-- ==== Sys2Proof/Machine/Ops.lean ====
section
/-! DEFINITION. The named operations over memory and registers, the start and the end of a command, and the
engine's one exception entry, `raiseFatal` (60_exceptions.md R193). -/

namespace Sys2Proof.Machine

/-! ## Byte spaces (20_memory.md) -/

/-- The canonical form: offsets strictly rising. An unlisted offset holds no value, so no entry can equal what
an unlisted offset holds (log entry 2). -/
abbrev Memory.wf (m : Memory) : Prop := m.Pairwise (fun x y => x.1 < y.1)

/-- The byte written at an offset, if one was. -/
def Memory.read : Memory → Nat → Option Byte
  | [], _ => none
  | (a, b) :: m, k => if a = k then some b else Memory.read m k

/-- Write one byte, keeping the canonical form. -/
def Memory.write : Memory → Nat → Byte → Memory
  | [], k, v => [(k, v)]
  | (a, b) :: m, k, v =>
    if k < a then (k, v) :: (a, b) :: m
    else if k = a then (k, v) :: m
    else (a, b) :: Memory.write m k v

/-- `MemWrite(S, a, n, bytes)`: the bytes in increasing offset order from `a` (00_scope.md section 5). -/
def Memory.writeBytes : Memory → Nat → List Byte → Memory
  | m, _, [] => m
  | m, a, b :: bs => Memory.writeBytes (m.write a b) (a + 1) bs

/-- Set the bytes at offsets below `n` to 0 and leave the rest (43_transform.md R171). -/
def Memory.zeroFill (m : Memory) (n : Nat) : Memory :=
  (List.range n).map (fun k => (k, (0 : Byte))) ++ m.filter (fun c => decide (n ≤ c.1))

/-- The contents of a byte space. -/
def State.mem (s : State) : Space → Memory
  | .ibuf => s.ibuf
  | .obuf => s.obuf
  | .aspec => s.aspec
  | .dspec => s.dspec

/-- Replace the contents of a byte space. -/
def State.setMem (s : State) (sp : Space) (m : Memory) : State :=
  match sp with
  | .ibuf => { s with ibuf := m }
  | .obuf => { s with obuf := m }
  | .aspec => { s with aspec := m }
  | .dspec => { s with dspec := m }

/-- The byte a byte space holds at an offset: what was written there since reset, else a free value
(70_reset_and_hazards.md R222; log entry 2). -/
def State.byte (s : State) (sp : Space) (k : Nat) : Byte :=
  ((s.mem sp).read k).getD (Config.freeByte s.memDraw sp k)

/-- `MemRead(S, a, n)`: `n` bytes from offset `a` (00_scope.md section 5). -/
def State.bytes (s : State) (sp : Space) (a n : Nat) : List Byte :=
  (List.range n).map (fun i => s.byte sp (a + i))

/-! ## Permutation registers (10_state.md R34, R38) -/

/-- `PW(SEL)` (00_scope.md section 5). -/
def State.pw (s : State) : Sel → BitVec 6
  | .addr => s.apw
  | .data => s.dpw

/-- `PERM(SEL)` (00_scope.md section 5). -/
def State.perm (s : State) : Sel → PermFile
  | .addr => s.aperm
  | .data => s.dperm

/-- `PW(SEL) <- w`. -/
def State.setPw (s : State) (sel : Sel) (w : BitVec 6) : State :=
  match sel with
  | .addr => { s with apw := w }
  | .data => { s with dpw := w }

/-- `PERM(SEL) <- p`. -/
def State.setPerm (s : State) (sel : Sel) (p : PermFile) : State :=
  match sel with
  | .addr => { s with aperm := p }
  | .data => { s with dperm := p }

/-- Entry `i` of a permutation register file, as a bit index. -/
def permAt (p : PermFile) (i : Nat) : Nat := (p[i]?.getD 0).toNat

/-- A permutation register file whose 32 entries are the free values of draw `n` (40_parser.md R121). It is
marked irreducible so that comparing two states field by field never unfolds its 32 entries. -/
@[irreducible] def freePerm (n : Nat) : PermFile := Vector.ofFn (fun i : Fin 32 => Config.freePermEntry n i.val)

/-- `PERM(SEL)[0..31]` become unspecified: one fresh free value each (40_parser.md R121; U1). -/
def State.losePerm (s : State) (sel : Sel) : State :=
  { s.setPerm sel (freePerm s.draw) with draw := s.draw + 1 }

/-! ## Result and size registers -/

/-- `RESULT <- v` (10_state.md R33). -/
def State.setResult (s : State) (v : Word) : State := { s with result := v }

/-- `WORKING_SIZE <- ws; BITS.NAB <- nab; BITS.NDB <- ndb` (43_transform.md R163). -/
def State.setSizing (s : State) (ws nab ndb : Nat) : State :=
  { s with workingSize := BitVec.ofNat 64 ws, nab := BitVec.ofNat 6 nab, ndb := BitVec.ofNat 6 ndb }

/-- OBUF holds `m`, and OUT_VALID says so (43_transform.md R181). -/
def State.setOutput (s : State) (m : Memory) : State :=
  { s with obuf := m, status := { s.status with outValid := true } }

/-! ## Errors and warnings (60_exceptions.md) -/

/-- Taking an exception: `raise Fatal(code, info0, info1, sel)`. It writes the three error registers and sets
STATE to ERROR; OUT_VALID and the warning bits stay (R193). There is no vector and no handler (R201). -/
def raiseFatal (code : ErrCode) (info0 info1 : Word) (sel : Sel) (s : State) : State :=
  { s with
    err := { code := code, sel := sel, info0 := info0, info1 := info1 }
    status := { s.status with state := .error } }

/-- The start of a command (R204). There is no return from an error: this is what ends the ERROR state (R202). -/
def commandStart (s : State) : State :=
  { s with status := Status.started, diag := [], err := ErrRegs.clear }

/-- The end of a command without a fatal error: `STATE <- DONE` (R204). -/
def commandDone (s : State) : State :=
  { s with status := { s.status with state := .done } }

/-- `warn(kind, sel, info0, info1)`: append the event and set its STATUS bit (R197). -/
def warn (e : DiagEvent) (s : State) : State :=
  { s with diag := s.diag ++ [e], status := s.status.setWarning e.kind }

/-- Log events in order. -/
def warnAll (es : List DiagEvent) (s : State) : State := es.foldl (fun s e => warn e s) s

/-! ## Phases of a command -/

/-- How a phase of a command ends. -/
inductive Res (α : Type) where
  /-- The phase is over and the command goes on. -/
  | ok (a : α) (s : State)
  /-- A fatal error was raised: the command performs none of its later steps (60_exceptions.md R193). -/
  | stop (s : State)
  /-- The model does not admit the step. -/
  | refuse (r : Refusal)

/-- One phase after another. -/
def Res.andThen {α β : Type} (x : Res α) (f : α → State → Res β) : Res β :=
  match x with
  | .ok a s => f a s
  | .stop s => .stop s
  | .refuse r => .refuse r

/-- A whole command, from the write of CMD to DONE or ERROR, as one atomic step (10_state.md R20; 60_exceptions.md
R204). -/
def runCommand (body : State → Res Unit) (s : State) : Host.Outcome State Fault Refusal :=
  match body (commandStart s) with
  | .ok _ t => .next (commandDone t)
  | .stop t => .next t
  | .refuse r => .refused r

end Sys2Proof.Machine
end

+++++

Task requirements =>
The answer must reproduce every record exactly.

Reply =>
-- ==== Sys2Proof/Machine/Ops.lean ====
section
/-! DEFINITION. The named operations over memory and registers, the start and the end of a command, and the
engine's one exception entry, `raiseFatal` (60_exceptions.md R193). -/

namespace Sys2Proof.Machine

/-! ## Byte spaces (20_memory.md) -/

/-- The canonical form: offsets strictly rising. An unlisted offset holds no value, so no entry can equal what
an unlisted offset holds (log entry 2). -/
abbrev Memory.wf (m : Memory) : Prop := m.Pairwise (fun x y => x.1 < y.1)

/-- The byte written at an offset, if one was. -/
def Memory.read : Memory → Nat → Option Byte
  | [], _ => none
  | (a, b) :: m, k => if a = k then some b else Memory.read m k

/-- Write one byte, keeping the canonical form. -/
def Memory.write : Memory → Nat → Byte → Memory
  | [], k, v => [(k, v)]
  | (a, b) :: m, k, v =>
    if k < a then (k, v) :: (a, b) :: m
    else if k = a then (k, v) :: m
    else (a, b) :: Memory.write m k v

/-- `MemWrite(S, a, n, bytes)`: the bytes in increasing offset order from `a` (00_scope.md section 5). -/
def Memory.writeBytes : Memory → Nat → List Byte → Memory
  | m, _, [] => m
  | m, a, b :: bs => Memory.writeBytes (m.write a b) (a + 1) bs

/-- Set the bytes at offsets below `n` to 0 and leave the rest (43_transform.md R171). -/
def Memory.zeroFill (m : Memory) (n : Nat) : Memory :=
  (List.range n).map (fun k => (k, (0 : Byte))) ++ m.filter (fun c => decide (n ≤ c.1))

/-- The contents of a byte space. -/
def State.mem (s : State) : Space → Memory
  | .ibuf => s.ibuf
  | .obuf => s.obuf
  | .aspec => s.aspec
  | .dspec => s.dspec

/-- Replace the contents of a byte space. -/
def State.setMem (s : State) (sp : Space) (m : Memory) : State :=
  match sp with
  | .ibuf => { s with ibuf := m }
  | .obuf => { s with obuf := m }
  | .aspec => { s with aspec := m }
  | .dspec => { s with dspec := m }

/-- The byte a byte space holds at an offset: what was written there since reset, else a free value
(70_reset_and_hazards.md R222; log entry 2). -/
def State.byte (s : State) (sp : Space) (k : Nat) : Byte :=
  ((s.mem sp).read k).getD (Config.freeByte s.memDraw sp k)

/-- `MemRead(S, a, n)`: `n` bytes from offset `a` (00_scope.md section 5). -/
def State.bytes (s : State) (sp : Space) (a n : Nat) : List Byte :=
  (List.range n).map (fun i => s.byte sp (a + i))

/-! ## Permutation registers (10_state.md R34, R38) -/

/-- `PW(SEL)` (00_scope.md section 5). -/
def State.pw (s : State) : Sel → BitVec 6
  | .addr => s.apw
  | .data => s.dpw

/-- `PERM(SEL)` (00_scope.md section 5). -/
def State.perm (s : State) : Sel → PermFile
  | .addr => s.aperm
  | .data => s.dperm

/-- `PW(SEL) <- w`. -/
def State.setPw (s : State) (sel : Sel) (w : BitVec 6) : State :=
  match sel with
  | .addr => { s with apw := w }
  | .data => { s with dpw := w }

/-- `PERM(SEL) <- p`. -/
def State.setPerm (s : State) (sel : Sel) (p : PermFile) : State :=
  match sel with
  | .addr => { s with aperm := p }
  | .data => { s with dperm := p }

/-- Entry `i` of a permutation register file, as a bit index. -/
def permAt (p : PermFile) (i : Nat) : Nat := (p[i]?.getD 0).toNat

/-- A permutation register file whose 32 entries are the free values of draw `n` (40_parser.md R121). It is
marked irreducible so that comparing two states field by field never unfolds its 32 entries. -/
@[irreducible] def freePerm (n : Nat) : PermFile := Vector.ofFn (fun i : Fin 32 => Config.freePermEntry n i.val)

/-- `PERM(SEL)[0..31]` become unspecified: one fresh free value each (40_parser.md R121; U1). -/
def State.losePerm (s : State) (sel : Sel) : State :=
  { s.setPerm sel (freePerm s.draw) with draw := s.draw + 1 }

/-! ## Result and size registers -/

/-- `RESULT <- v` (10_state.md R33). -/
def State.setResult (s : State) (v : Word) : State := { s with result := v }

/-- `WORKING_SIZE <- ws; BITS.NAB <- nab; BITS.NDB <- ndb` (43_transform.md R163). -/
def State.setSizing (s : State) (ws nab ndb : Nat) : State :=
  { s with workingSize := BitVec.ofNat 64 ws, nab := BitVec.ofNat 6 nab, ndb := BitVec.ofNat 6 ndb }

/-- OBUF holds `m`, and OUT_VALID says so (43_transform.md R181). -/
def State.setOutput (s : State) (m : Memory) : State :=
  { s with obuf := m, status := { s.status with outValid := true } }

/-! ## Errors and warnings (60_exceptions.md) -/

/-- Taking an exception: `raise Fatal(code, info0, info1, sel)`. It writes the three error registers and sets
STATE to ERROR; OUT_VALID and the warning bits stay (R193). There is no vector and no handler (R201). -/
def raiseFatal (code : ErrCode) (info0 info1 : Word) (sel : Sel) (s : State) : State :=
  { s with
    err := { code := code, sel := sel, info0 := info0, info1 := info1 }
    status := { s.status with state := .error } }

/-- The start of a command (R204). There is no return from an error: this is what ends the ERROR state (R202). -/
def commandStart (s : State) : State :=
  { s with status := Status.started, diag := [], err := ErrRegs.clear }

/-- The end of a command without a fatal error: `STATE <- DONE` (R204). -/
def commandDone (s : State) : State :=
  { s with status := { s.status with state := .done } }

/-- `warn(kind, sel, info0, info1)`: append the event and set its STATUS bit (R197). -/
def warn (e : DiagEvent) (s : State) : State :=
  { s with diag := s.diag ++ [e], status := s.status.setWarning e.kind }

/-- Log events in order. -/
def warnAll (es : List DiagEvent) (s : State) : State := es.foldl (fun s e => warn e s) s

/-! ## Phases of a command -/

/-- How a phase of a command ends. -/
inductive Res (α : Type) where
  /-- The phase is over and the command goes on. -/
  | ok (a : α) (s : State)
  /-- A fatal error was raised: the command performs none of its later steps (60_exceptions.md R193). -/
  | stop (s : State)
  /-- The model does not admit the step. -/
  | refuse (r : Refusal)

/-- One phase after another. -/
def Res.andThen {α β : Type} (x : Res α) (f : α → State → Res β) : Res β :=
  match x with
  | .ok a s => f a s
  | .stop s => .stop s
  | .refuse r => .refuse r

/-- A whole command, from the write of CMD to DONE or ERROR, as one atomic step (10_state.md R20; 60_exceptions.md
R204). -/
def runCommand (body : State → Res Unit) (s : State) : Host.Outcome State Fault Refusal :=
  match body (commandStart s) with
  | .ok _ t => .next (commandDone t)
  | .stop t => .next t
  | .refuse r => .refused r

end Sys2Proof.Machine
end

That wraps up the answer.